ACTIVITY:
Below is a listing; restate from it, character for character, the lines beginning at the line holding "(s.drawBytes n).2.draws = s.draws" and ending at the line holding "(s.drawBytes n).2.msrDR = s.msrDR := rfl", both included.

*** Block opens ***

/-! ### drawBytes -/

@[simp] theorem State.drawBytes_cfg (s : State) (n : Nat) :
    (s.drawBytes n).2.cfg = s.cfg := rfl
@[simp] theorem State.drawBytes_gpr (s : State) (n : Nat) :
    (s.drawBytes n).2.gpr = s.gpr := rfl
@[simp] theorem State.drawBytes_mq (s : State) (n : Nat) :
    (s.drawBytes n).2.mq = s.mq := rfl
@[simp] theorem State.drawBytes_xer (s : State) (n : Nat) :
    (s.drawBytes n).2.xer = s.xer := rfl
@[simp] theorem State.drawBytes_pc (s : State) (n : Nat) :
    (s.drawBytes n).2.pc = s.pc := rfl
@[simp] theorem State.drawBytes_cr (s : State) (n : Nat) :
    (s.drawBytes n).2.cr = s.cr := rfl
@[simp] theorem State.drawBytes_lr (s : State) (n : Nat) :
    (s.drawBytes n).2.lr = s.lr := rfl
@[simp] theorem State.drawBytes_ctr (s : State) (n : Nat) :
    (s.drawBytes n).2.ctr = s.ctr := rfl
@[simp] theorem State.drawBytes_msr (s : State) (n : Nat) :
    (s.drawBytes n).2.msr = s.msr := rfl
@[simp] theorem State.drawBytes_srr0 (s : State) (n : Nat) :
    (s.drawBytes n).2.srr0 = s.srr0 := rfl
@[simp] theorem State.drawBytes_srr1 (s : State) (n : Nat) :
    (s.drawBytes n).2.srr1 = s.srr1 := rfl
@[simp] theorem State.drawBytes_dsisr (s : State) (n : Nat) :
    (s.drawBytes n).2.dsisr = s.dsisr := rfl
@[simp] theorem State.drawBytes_dar (s : State) (n : Nat) :
    (s.drawBytes n).2.dar = s.dar := rfl
@[simp] theorem State.drawBytes_fpr (s : State) (n : Nat) :
    (s.drawBytes n).2.fpr = s.fpr := rfl
@[simp] theorem State.drawBytes_fpscr (s : State) (n : Nat) :
    (s.drawBytes n).2.fpscr = s.fpscr := rfl
@[simp] theorem State.drawBytes_fpRecent (s : State) (n : Nat) :
    (s.drawBytes n).2.fpRecent = s.fpRecent := rfl
@[simp] theorem State.drawBytes_fpiWait (s : State) (n : Nat) :
    (s.drawBytes n).2.fpiWait = s.fpiWait := rfl
@[simp] theorem State.drawBytes_sr (s : State) (n : Nat) :
    (s.drawBytes n).2.sr = s.sr := rfl
@[simp] theorem State.drawBytes_sdr0 (s : State) (n : Nat) :
    (s.drawBytes n).2.sdr0 = s.sdr0 := rfl
@[simp] theorem State.drawBytes_sdr1 (s : State) (n : Nat) :
    (s.drawBytes n).2.sdr1 = s.sdr1 := rfl
@[simp] theorem State.drawBytes_sdrBefore (s : State) (n : Nat) :
    (s.drawBytes n).2.sdrBefore = s.sdrBefore := rfl
@[simp] theorem State.drawBytes_tid (s : State) (n : Nat) :
    (s.drawBytes n).2.tid = s.tid := rfl
@[simp] theorem State.drawBytes_rtcu (s : State) (n : Nat) :
    (s.drawBytes n).2.rtcu = s.rtcu := rfl
@[simp] theorem State.drawBytes_rtcl (s : State) (n : Nat) :
    (s.drawBytes n).2.rtcl = s.rtcl := rfl
@[simp] theorem State.drawBytes_dec (s : State) (n : Nat) :
    (s.drawBytes n).2.dec = s.dec := rfl
@[simp] theorem State.drawBytes_eim (s : State) (n : Nat) :
    (s.drawBytes n).2.eim = s.eim := rfl
@[simp] theorem State.drawBytes_eis (s : State) (n : Nat) :
    (s.drawBytes n).2.eis = s.eis := rfl
@[simp] theorem State.drawBytes_cil (s : State) (n : Nat) :
    (s.drawBytes n).2.cil = s.cil := rfl
@[simp] theorem State.drawBytes_eisbidDec (s : State) (n : Nat) :
    (s.drawBytes n).2.eisbidDec = s.eisbidDec := rfl
@[simp] theorem State.drawBytes_eisbidCheck (s : State) (n : Nat) :
    (s.drawBytes n).2.eisbidCheck = s.eisbidCheck := rfl
@[simp] theorem State.drawBytes_eisbidEpow (s : State) (n : Nat) :
    (s.drawBytes n).2.eisbidEpow = s.eisbidEpow := rfl
@[simp] theorem State.drawBytes_ilcrSettle (s : State) (n : Nat) :
    (s.drawBytes n).2.ilcrSettle = s.ilcrSettle := rfl
@[simp] theorem State.drawBytes_mem (s : State) (n : Nat) :
    (s.drawBytes n).2.mem = s.mem := rfl
@[simp] theorem State.drawBytes_dc (s : State) (n : Nat) :
    (s.drawBytes n).2.dc = s.dc := rfl
@[simp] theorem State.drawBytes_ic (s : State) (n : Nat) :
    (s.drawBytes n).2.ic = s.ic := rfl
@[simp] theorem State.drawBytes_pf (s : State) (n : Nat) :
    (s.drawBytes n).2.pf = s.pf := rfl
@[simp] theorem State.drawBytes_wb (s : State) (n : Nat) :
    (s.drawBytes n).2.wb = s.wb := rfl
@[simp] theorem State.drawBytes_tlb (s : State) (n : Nat) :
    (s.drawBytes n).2.tlb = s.tlb := rfl
@[simp] theorem State.drawBytes_sysReset (s : State) (n : Nat) :
    (s.drawBytes n).2.sysReset = s.sysReset := rfl
@[simp] theorem State.drawBytes_machineCheck (s : State) (n : Nat) :
    (s.drawBytes n).2.machineCheck = s.machineCheck := rfl
@[simp] theorem State.drawBytes_checkstopped (s : State) (n : Nat) :
    (s.drawBytes n).2.checkstopped = s.checkstopped := rfl
@[simp] theorem State.drawBytes_ioccs (s : State) (n : Nat) :
    (s.drawBytes n).2.ioccs = s.ioccs := rfl
@[simp] theorem State.drawBytes_nvram (s : State) (n : Nat) :
    (s.drawBytes n).2.nvram = s.nvram := rfl
@[simp] theorem State.drawBytes_keylock (s : State) (n : Nat) :
    (s.drawBytes n).2.keylock = s.keylock := rfl
@[simp] theorem State.drawBytes_busIn (s : State) (n : Nat) :
    (s.drawBytes n).2.busIn = s.busIn := rfl
@[simp] theorem State.drawBytes_busLog (s : State) (n : Nat) :
    (s.drawBytes n).2.busLog = s.busLog := rfl
@[simp] theorem State.drawBytes_agenda (s : State) (n : Nat) :
    (s.drawBytes n).2.agenda = s.agenda := rfl
@[simp] theorem State.drawBytes_ticksRun (s : State) (n : Nat) :
    (s.drawBytes n).2.ticksRun = s.ticksRun := rfl
@[simp] theorem State.drawBytes_stepsRun (s : State) (n : Nat) :
    (s.drawBytes n).2.stepsRun = s.stepsRun := rfl
@[simp] theorem State.drawBytes_draws (s : State) (n : Nat) :
    (s.drawBytes n).2.draws = s.draws + n := rfl
@[simp] theorem State.drawBytes_lastCsr (s : State) (n : Nat) :
    (s.drawBytes n).2.lastCsr = s.lastCsr := rfl
@[simp] theorem State.drawBytes_csrTouched (s : State) (n : Nat) :
    (s.drawBytes n).2.csrTouched = s.csrTouched := rfl
@[simp] theorem State.drawBytes_entered (s : State) (n : Nat) :
    (s.drawBytes n).2.entered = s.entered := rfl
@[simp] theorem State.drawBytes_read_reg (s : State) (n : Nat) (q : RegNum) :
    (s.drawBytes n).2.reg q = s.reg q := rfl
@[simp] theorem State.drawBytes_read_freg (s : State) (n : Nat) (q : RegNum) :
    (s.drawBytes n).2.freg q = s.freg q := rfl
@[simp] theorem State.drawBytes_read_segment (s : State) (n : Nat) (m : BitVec 4) :
    (s.drawBytes n).2.segment m = s.segment m := rfl
@[simp] theorem State.drawBytes_read_isIo (s : State) (n : Nat) (ea : Word) :
    (s.drawBytes n).2.isIo ea = s.isIo ea := rfl
@[simp] theorem State.drawBytes_read_crField (s : State) (n : Nat) (f : CrField) :
    (s.drawBytes n).2.crField f = s.crField f := rfl
@[simp] theorem State.drawBytes_read_xerSO (s : State) (n : Nat) :
    (s.drawBytes n).2.xerSO = s.xerSO := rfl
@[simp] theorem State.drawBytes_read_xerCA (s : State) (n : Nat) :
    (s.drawBytes n).2.xerCA = s.xerCA := rfl
@[simp] theorem State.drawBytes_read_msrPR (s : State) (n : Nat) :
    (s.drawBytes n).2.msrPR = s.msrPR := rfl
@[simp] theorem State.drawBytes_read_msrFP (s : State) (n : Nat) :
    (s.drawBytes n).2.msrFP = s.msrFP := rfl
@[simp] theorem State.drawBytes_read_msrFE (s : State) (n : Nat) :
    (s.drawBytes n).2.msrFE = s.msrFE := rfl
@[simp] theorem State.drawBytes_read_msrAL (s : State) (n : Nat) :
    (s.drawBytes n).2.msrAL = s.msrAL := rfl
@[simp] theorem State.drawBytes_read_msrDR (s : State) (n : Nat) :
    (s.drawBytes n).2.msrDR = s.msrDR := rfl
@[simp] theorem State.drawBytes_read_fex (s : State) (n : Nat) :
    (s.drawBytes n).2.fex = s.fex := rfl
@[simp] theorem State.drawBytes_read_dataByte (s : State) (n : Nat) (b : Word) :
    (s.drawBytes n).2.dataByte b = s.dataByte b := rfl

/-! ### Reading what was written -/

@[simp] theorem State.reg_setReg_self (s : State) (r : RegNum) (v : Word) : (s.setReg r v).reg r = v := by
  simp [State.reg, State.setReg]

theorem State.reg_setReg_of_ne (s : State) {r q : RegNum} (v : Word) (h : q ≠ r) :
    (s.setReg r v).reg q = s.reg q := by
  have : r.toNat ≠ q.toNat := fun e => h (BitVec.eq_of_toNat_eq e.symm)
  simp [State.reg, State.setReg, this]

theorem State.reg_setReg (s : State) (r q : RegNum) (v : Word) :
    (s.setReg r v).reg q = if q = r then v else s.reg q := by
  split
  · next h => rw [h, State.reg_setReg_self]
  · next h => exact State.reg_setReg_of_ne s v h

@[simp] theorem State.freg_setFreg_self (s : State) (r : RegNum) (v : DWord) : (s.setFreg r v).freg r = v := by
  simp [State.freg, State.setFreg]

theorem State.freg_setFreg_of_ne (s : State) {r q : RegNum} (v : DWord) (h : q ≠ r) :
    (s.setFreg r v).freg q = s.freg q := by
  have : r.toNat ≠ q.toNat := fun e => h (BitVec.eq_of_toNat_eq e.symm)
  simp [State.freg, State.setFreg, this]

@[simp] theorem State.segment_setSegment_self (s : State) (n : BitVec 4) (v : Word) :
    (s.setSegment n v).segment n = v := by
  simp [State.segment, State.setSegment]

theorem State.segment_setSegment_of_ne (s : State) {n m : BitVec 4} (v : Word) (h : m ≠ n) :
    (s.setSegment n v).segment m = s.segment m := by
  have : n.toNat ≠ m.toNat := fun e => h (BitVec.eq_of_toNat_eq e.symm)
  simp [State.segment, State.setSegment, this]

end Sys2Proof.Machine
end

*** Block closes ***

EXERCISE RESPONSE:
    (s.drawBytes n).2.draws = s.draws + n := rfl
@[simp] theorem State.drawBytes_lastCsr (s : State) (n : Nat) :
    (s.drawBytes n).2.lastCsr = s.lastCsr := rfl
@[simp] theorem State.drawBytes_csrTouched (s : State) (n : Nat) :
    (s.drawBytes n).2.csrTouched = s.csrTouched := rfl
@[simp] theorem State.drawBytes_entered (s : State) (n : Nat) :
    (s.drawBytes n).2.entered = s.entered := rfl
@[simp] theorem State.drawBytes_read_reg (s : State) (n : Nat) (q : RegNum) :
    (s.drawBytes n).2.reg q = s.reg q := rfl
@[simp] theorem State.drawBytes_read_freg (s : State) (n : Nat) (q : RegNum) :
    (s.drawBytes n).2.freg q = s.freg q := rfl
@[simp] theorem State.drawBytes_read_segment (s : State) (n : Nat) (m : BitVec 4) :
    (s.drawBytes n).2.segment m = s.segment m := rfl
@[simp] theorem State.drawBytes_read_isIo (s : State) (n : Nat) (ea : Word) :
    (s.drawBytes n).2.isIo ea = s.isIo ea := rfl
@[simp] theorem State.drawBytes_read_crField (s : State) (n : Nat) (f : CrField) :
    (s.drawBytes n).2.crField f = s.crField f := rfl
@[simp] theorem State.drawBytes_read_xerSO (s : State) (n : Nat) :
    (s.drawBytes n).2.xerSO = s.xerSO := rfl
@[simp] theorem State.drawBytes_read_xerCA (s : State) (n : Nat) :
    (s.drawBytes n).2.xerCA = s.xerCA := rfl
@[simp] theorem State.drawBytes_read_msrPR (s : State) (n : Nat) :
    (s.drawBytes n).2.msrPR = s.msrPR := rfl
@[simp] theorem State.drawBytes_read_msrFP (s : State) (n : Nat) :
    (s.drawBytes n).2.msrFP = s.msrFP := rfl
@[simp] theorem State.drawBytes_read_msrFE (s : State) (n : Nat) :
    (s.drawBytes n).2.msrFE = s.msrFE := rfl
@[simp] theorem State.drawBytes_read_msrAL (s : State) (n : Nat) :
    (s.drawBytes n).2.msrAL = s.msrAL := rfl
@[simp] theorem State.drawBytes_read_msrDR (s : State) (n : Nat) :
    (s.drawBytes n).2.msrDR = s.msrDR := rfl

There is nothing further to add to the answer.